Faisant paître ses moutons au pied du mont Hélicon, la demeure des Muses, Hésiode leur adresse un hymne. Les neuf Muses sont le fruit de neuf nuits d’amour que leur mère Mnémosyne, la déesse de la Mémoire « qui connaît et chante le passé comme s’il était toujours là »[2], a passées avec Zeus. « A elle, neuf nuits durant, s’unit le prudent Zeus, loin des Immortels, dans sa couche sainte. Et quand vint la fin d’une année et le retour des saisons, elle enfanta neuf filles, aux cœurs pareils, qui n’ont en leur poitrine souci que de chant »[3]. C’est à elles que s’adresse Hésiode car elles seules connaissent les secrets du passé et de l’avenir.

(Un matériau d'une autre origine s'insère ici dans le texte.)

-- ==== Sys2Proof/Machine/Step.lean ====
section
/-! DEFINITION. One step of the machine, and how a command word is placed for the next step. -/

namespace Sys2Proof.Machine

/-- One step: one host access, one whole command, or one reset event (R20, R60, R175). -/
def step (s : State) : Host.Outcome State Fault Refusal := nextEvent s

/-- The state in which the very next step executes the command word `w` of `nbits` bits: the host's next
event is the write of `w` to `CMD` (R23; log entry 6). -/
def State.withFetchWord (s : State) (nbits w : Nat) : State := issueNext s (w % 2 ^ nbits)

end Sys2Proof.Machine
end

« Salut, enfants de Zeus, s’exclame-t-il, donnez-moi un chant ravissant (…) dites-nous comment, avec les dieux, naquirent d’abord la terre, les fleuves, la mer immense aux furieux gonflements, les étoiles brillantes, le large ciel là-haut ; puis ceux qui d’eux naquirent, les dieux auteurs de tous bienfaits, et comment ils partagèrent leurs richesses, comment entre eux ils répartirent les honneurs, et comment ils occupèrent d’abord l’Olympe aux mille replis. Contez-moi ces choses, ô Muses, habitantes de l’Olympe, en commençant par le début, et de tout cela, dites-moi ce qui fut en premier. »[4]

La Théogonie d’Hésiode commence par le mythe cosmogonique de l’apparition de mystérieuses instances primordiales qui engendrent à partir d’elles-mêmes, par scissiparité, les éléments de l’Univers puis, en union avec eux, les générations successives des dieux qui personnifieront tous les éléments d’un Cosmos (Κόσμος) organisé [5]. Le Cosmos constituera ainsi une sorte de grande famille, dont les rapports ne seront pas nécessairement très fraternels et où les humains seront des sous-produits aléatoires. Cette substance-mère de nature indéterminée connaîtra un avenir fécond dans la pensée des philosophes présocratiques qui la décomposeront successivement en différents éléments jusqu’à l’atome, ce qui a fait attribuer à Hésiode le qualificatif de premier des présocratiques[6], et contredit la théorie longuement soutenue du « miracle grec » par lequel on entendait l’apparition miraculeuse de la raison, le λόγος, sans transition avec la mythologie, le μύθος.[7]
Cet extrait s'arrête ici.